## WORK TO BE COMPLETED
All that is needed is every line of the listing below that has "ldWu".

## DATA SHOWN

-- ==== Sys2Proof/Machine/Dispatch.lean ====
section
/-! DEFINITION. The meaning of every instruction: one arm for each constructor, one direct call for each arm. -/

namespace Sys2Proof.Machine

* * *

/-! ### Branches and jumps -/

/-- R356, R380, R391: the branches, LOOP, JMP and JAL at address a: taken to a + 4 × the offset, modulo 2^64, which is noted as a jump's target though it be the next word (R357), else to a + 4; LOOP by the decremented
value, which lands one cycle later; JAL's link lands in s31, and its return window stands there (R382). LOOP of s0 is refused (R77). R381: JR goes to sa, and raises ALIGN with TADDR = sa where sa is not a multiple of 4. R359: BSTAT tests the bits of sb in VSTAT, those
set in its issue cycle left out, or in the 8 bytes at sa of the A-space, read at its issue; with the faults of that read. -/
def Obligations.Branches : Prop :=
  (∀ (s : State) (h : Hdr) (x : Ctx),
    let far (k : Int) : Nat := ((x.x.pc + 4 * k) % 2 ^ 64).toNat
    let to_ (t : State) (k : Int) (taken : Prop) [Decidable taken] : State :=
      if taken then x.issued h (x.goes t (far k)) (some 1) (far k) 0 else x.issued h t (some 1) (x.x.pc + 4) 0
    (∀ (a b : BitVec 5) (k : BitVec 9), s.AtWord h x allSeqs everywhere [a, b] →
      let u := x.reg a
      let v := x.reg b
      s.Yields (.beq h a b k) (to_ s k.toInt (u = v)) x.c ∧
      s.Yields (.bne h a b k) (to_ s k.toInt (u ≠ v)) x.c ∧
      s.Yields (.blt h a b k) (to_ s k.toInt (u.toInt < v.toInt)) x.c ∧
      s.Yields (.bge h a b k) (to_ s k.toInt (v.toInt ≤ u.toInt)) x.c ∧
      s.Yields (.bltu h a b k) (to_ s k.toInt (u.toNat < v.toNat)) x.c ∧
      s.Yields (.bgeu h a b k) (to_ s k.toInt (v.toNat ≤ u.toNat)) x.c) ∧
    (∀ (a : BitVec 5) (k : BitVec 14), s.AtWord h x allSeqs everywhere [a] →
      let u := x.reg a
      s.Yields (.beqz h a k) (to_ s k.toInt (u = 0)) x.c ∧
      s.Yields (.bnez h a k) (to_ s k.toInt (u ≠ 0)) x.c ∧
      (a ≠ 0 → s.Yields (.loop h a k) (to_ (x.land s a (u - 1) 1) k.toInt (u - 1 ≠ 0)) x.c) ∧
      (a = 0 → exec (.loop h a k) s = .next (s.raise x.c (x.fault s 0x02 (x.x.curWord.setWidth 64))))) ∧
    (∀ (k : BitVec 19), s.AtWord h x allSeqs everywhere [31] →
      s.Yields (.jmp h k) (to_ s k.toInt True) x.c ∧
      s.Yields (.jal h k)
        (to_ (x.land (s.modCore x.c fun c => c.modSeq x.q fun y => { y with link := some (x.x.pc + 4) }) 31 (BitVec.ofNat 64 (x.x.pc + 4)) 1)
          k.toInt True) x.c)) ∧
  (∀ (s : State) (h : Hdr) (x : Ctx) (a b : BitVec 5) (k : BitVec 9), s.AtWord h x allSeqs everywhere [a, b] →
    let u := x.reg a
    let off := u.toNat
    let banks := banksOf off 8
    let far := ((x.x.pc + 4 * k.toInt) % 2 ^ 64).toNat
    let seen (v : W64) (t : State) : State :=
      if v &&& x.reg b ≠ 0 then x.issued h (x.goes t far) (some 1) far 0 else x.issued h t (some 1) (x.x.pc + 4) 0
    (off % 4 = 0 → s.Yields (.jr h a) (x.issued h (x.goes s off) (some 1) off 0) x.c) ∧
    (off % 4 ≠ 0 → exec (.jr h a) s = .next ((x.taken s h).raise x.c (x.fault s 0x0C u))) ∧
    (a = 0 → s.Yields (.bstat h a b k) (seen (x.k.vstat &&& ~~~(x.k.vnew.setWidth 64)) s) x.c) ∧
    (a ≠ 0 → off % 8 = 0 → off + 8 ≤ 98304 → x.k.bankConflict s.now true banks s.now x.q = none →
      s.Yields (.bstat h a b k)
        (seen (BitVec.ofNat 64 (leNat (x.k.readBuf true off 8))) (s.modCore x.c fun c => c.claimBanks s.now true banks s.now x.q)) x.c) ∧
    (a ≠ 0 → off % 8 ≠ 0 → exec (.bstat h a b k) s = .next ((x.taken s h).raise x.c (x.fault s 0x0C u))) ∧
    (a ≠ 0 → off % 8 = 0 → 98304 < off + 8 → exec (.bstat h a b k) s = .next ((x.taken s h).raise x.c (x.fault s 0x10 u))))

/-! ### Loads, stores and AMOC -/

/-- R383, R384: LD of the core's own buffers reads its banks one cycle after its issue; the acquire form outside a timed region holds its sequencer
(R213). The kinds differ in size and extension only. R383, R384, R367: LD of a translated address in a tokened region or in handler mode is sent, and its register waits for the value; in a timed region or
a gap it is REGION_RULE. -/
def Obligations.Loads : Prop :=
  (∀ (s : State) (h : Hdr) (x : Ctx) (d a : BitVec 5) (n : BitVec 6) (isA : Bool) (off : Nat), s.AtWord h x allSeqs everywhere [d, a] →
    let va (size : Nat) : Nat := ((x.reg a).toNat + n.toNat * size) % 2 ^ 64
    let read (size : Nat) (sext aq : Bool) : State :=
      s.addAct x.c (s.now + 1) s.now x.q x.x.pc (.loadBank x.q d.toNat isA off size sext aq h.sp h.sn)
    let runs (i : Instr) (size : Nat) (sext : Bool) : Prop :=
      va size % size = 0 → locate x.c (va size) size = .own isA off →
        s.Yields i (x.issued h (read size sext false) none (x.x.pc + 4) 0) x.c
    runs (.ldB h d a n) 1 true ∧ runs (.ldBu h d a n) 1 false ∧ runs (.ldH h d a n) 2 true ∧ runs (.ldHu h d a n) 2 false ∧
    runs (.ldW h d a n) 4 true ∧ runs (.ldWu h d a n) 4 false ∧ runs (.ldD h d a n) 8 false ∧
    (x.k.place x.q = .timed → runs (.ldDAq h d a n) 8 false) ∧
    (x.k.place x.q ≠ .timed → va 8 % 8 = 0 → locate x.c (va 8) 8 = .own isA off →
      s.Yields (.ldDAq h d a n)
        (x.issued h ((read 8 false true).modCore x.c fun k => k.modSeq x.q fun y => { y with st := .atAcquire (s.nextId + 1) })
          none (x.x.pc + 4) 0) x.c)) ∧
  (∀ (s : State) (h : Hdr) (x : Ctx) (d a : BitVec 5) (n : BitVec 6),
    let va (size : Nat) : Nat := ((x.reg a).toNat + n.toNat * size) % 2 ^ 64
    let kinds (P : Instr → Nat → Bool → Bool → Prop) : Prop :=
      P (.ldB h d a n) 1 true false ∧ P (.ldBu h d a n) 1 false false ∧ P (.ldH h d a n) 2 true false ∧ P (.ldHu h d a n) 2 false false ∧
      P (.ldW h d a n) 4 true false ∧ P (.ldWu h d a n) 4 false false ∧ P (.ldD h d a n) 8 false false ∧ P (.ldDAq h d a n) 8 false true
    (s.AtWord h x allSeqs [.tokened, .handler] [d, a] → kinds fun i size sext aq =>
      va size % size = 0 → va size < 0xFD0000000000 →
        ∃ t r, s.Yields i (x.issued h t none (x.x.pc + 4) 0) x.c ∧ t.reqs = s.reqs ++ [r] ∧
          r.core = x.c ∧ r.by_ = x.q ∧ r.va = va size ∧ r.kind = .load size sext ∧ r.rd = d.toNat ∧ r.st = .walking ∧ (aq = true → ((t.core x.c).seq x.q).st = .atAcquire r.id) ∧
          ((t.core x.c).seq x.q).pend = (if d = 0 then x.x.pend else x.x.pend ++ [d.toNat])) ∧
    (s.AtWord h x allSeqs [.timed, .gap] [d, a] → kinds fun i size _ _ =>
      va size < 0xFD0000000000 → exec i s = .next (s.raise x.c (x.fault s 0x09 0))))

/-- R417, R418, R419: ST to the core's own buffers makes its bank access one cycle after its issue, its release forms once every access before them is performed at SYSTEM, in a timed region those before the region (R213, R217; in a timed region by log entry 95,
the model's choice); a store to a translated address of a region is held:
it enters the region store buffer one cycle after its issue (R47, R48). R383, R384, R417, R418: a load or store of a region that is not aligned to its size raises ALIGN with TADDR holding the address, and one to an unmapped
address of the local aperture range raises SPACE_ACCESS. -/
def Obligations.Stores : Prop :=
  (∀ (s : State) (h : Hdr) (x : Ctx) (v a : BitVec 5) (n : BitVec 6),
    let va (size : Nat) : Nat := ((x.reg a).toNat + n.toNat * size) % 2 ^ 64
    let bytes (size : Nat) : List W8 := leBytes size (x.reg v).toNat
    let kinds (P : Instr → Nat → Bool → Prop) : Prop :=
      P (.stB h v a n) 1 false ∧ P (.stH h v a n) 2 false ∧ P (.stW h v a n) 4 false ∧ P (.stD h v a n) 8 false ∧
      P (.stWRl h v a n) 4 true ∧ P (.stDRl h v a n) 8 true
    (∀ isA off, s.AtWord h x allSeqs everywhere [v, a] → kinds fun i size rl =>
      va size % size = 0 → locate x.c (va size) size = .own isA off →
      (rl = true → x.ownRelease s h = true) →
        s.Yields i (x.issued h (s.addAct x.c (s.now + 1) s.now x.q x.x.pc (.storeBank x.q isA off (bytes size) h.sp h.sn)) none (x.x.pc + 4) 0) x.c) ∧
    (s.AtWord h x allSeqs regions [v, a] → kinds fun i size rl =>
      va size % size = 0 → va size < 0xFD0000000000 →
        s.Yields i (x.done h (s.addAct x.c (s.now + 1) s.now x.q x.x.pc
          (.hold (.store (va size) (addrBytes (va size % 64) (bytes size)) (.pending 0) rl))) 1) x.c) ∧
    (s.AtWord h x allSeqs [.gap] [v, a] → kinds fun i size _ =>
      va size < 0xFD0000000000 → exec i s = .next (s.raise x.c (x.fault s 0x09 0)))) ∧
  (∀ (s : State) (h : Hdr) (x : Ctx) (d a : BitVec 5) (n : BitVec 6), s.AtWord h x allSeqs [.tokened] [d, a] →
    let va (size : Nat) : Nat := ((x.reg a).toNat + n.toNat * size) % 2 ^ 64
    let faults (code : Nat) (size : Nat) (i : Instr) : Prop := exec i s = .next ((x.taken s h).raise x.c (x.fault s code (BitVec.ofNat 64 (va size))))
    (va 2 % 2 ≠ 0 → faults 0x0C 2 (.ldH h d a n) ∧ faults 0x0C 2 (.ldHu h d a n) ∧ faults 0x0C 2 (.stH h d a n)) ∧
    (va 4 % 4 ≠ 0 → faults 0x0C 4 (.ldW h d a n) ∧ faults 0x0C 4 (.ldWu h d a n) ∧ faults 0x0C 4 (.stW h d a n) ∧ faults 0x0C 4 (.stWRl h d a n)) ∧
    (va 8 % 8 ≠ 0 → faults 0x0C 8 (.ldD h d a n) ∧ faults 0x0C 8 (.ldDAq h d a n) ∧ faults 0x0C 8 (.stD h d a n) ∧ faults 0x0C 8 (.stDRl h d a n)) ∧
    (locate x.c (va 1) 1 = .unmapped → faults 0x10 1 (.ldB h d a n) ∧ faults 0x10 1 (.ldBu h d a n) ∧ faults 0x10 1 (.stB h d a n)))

---

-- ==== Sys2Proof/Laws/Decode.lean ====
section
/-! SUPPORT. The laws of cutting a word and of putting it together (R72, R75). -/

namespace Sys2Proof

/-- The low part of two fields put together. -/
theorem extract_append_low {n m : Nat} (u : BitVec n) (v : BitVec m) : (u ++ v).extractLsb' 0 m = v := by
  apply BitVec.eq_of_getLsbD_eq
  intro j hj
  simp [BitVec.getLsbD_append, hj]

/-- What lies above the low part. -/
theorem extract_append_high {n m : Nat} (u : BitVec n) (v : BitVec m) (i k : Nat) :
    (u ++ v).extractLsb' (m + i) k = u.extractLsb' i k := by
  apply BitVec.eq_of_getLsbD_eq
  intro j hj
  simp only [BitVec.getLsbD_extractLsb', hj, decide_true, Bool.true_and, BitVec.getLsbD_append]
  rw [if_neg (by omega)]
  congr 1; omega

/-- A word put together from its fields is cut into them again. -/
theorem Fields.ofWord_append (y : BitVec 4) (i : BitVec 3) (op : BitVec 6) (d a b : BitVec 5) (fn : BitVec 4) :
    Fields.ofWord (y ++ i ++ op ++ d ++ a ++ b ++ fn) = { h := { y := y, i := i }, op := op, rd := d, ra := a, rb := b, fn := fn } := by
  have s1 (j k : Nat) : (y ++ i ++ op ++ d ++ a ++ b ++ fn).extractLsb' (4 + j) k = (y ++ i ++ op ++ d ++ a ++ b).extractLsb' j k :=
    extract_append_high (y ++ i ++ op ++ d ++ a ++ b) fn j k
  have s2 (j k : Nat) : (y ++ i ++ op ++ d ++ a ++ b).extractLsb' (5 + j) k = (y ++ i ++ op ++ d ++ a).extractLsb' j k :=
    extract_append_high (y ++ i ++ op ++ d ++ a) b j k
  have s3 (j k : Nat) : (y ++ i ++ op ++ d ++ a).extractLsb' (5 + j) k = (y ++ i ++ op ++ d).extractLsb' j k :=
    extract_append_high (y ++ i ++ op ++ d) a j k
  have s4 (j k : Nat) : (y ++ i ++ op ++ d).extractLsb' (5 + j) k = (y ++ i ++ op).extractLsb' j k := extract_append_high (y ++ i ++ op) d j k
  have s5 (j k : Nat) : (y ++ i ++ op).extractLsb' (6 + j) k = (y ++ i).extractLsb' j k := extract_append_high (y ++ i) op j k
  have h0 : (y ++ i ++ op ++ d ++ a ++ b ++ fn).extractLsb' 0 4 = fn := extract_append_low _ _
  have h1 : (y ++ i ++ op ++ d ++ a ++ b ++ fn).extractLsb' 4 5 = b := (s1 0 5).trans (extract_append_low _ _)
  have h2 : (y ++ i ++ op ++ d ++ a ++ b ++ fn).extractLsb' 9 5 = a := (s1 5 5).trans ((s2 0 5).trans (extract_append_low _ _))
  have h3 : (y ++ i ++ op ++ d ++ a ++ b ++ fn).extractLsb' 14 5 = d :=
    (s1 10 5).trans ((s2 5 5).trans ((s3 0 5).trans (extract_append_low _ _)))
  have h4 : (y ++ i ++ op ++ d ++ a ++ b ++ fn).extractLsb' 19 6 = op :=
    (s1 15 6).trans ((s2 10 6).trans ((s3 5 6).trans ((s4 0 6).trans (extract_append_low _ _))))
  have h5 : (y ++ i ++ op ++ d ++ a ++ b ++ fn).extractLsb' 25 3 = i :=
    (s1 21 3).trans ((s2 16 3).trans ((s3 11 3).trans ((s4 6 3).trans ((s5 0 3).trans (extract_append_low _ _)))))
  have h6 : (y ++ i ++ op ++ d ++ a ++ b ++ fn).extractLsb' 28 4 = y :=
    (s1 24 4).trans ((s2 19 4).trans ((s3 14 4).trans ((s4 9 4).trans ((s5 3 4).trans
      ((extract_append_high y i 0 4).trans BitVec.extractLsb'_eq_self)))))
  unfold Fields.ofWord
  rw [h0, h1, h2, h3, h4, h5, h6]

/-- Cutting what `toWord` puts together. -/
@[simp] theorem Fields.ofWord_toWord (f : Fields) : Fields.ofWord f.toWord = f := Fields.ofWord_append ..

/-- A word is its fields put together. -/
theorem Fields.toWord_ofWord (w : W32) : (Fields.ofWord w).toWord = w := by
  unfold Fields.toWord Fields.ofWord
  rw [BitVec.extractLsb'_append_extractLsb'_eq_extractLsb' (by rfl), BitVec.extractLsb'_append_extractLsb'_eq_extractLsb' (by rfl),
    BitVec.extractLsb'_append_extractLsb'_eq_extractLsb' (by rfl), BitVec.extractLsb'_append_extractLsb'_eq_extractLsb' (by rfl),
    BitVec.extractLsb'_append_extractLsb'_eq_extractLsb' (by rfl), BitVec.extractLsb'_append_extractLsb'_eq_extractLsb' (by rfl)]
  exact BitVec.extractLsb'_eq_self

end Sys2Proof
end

## TASK RESULT
    runs (.ldW h d a n) 4 true ∧ runs (.ldWu h d a n) 4 false ∧ runs (.ldD h d a n) 8 false ∧
      P (.ldW h d a n) 4 true false ∧ P (.ldWu h d a n) 4 false false ∧ P (.ldD h d a n) 8 false false ∧ P (.ldDAq h d a n) 8 false true
    (va 4 % 4 ≠ 0 → faults 0x0C 4 (.ldW h d a n) ∧ faults 0x0C 4 (.ldWu h d a n) ∧ faults 0x0C 4 (.stW h d a n) ∧ faults 0x0C 4 (.stWRl h d a n)) ∧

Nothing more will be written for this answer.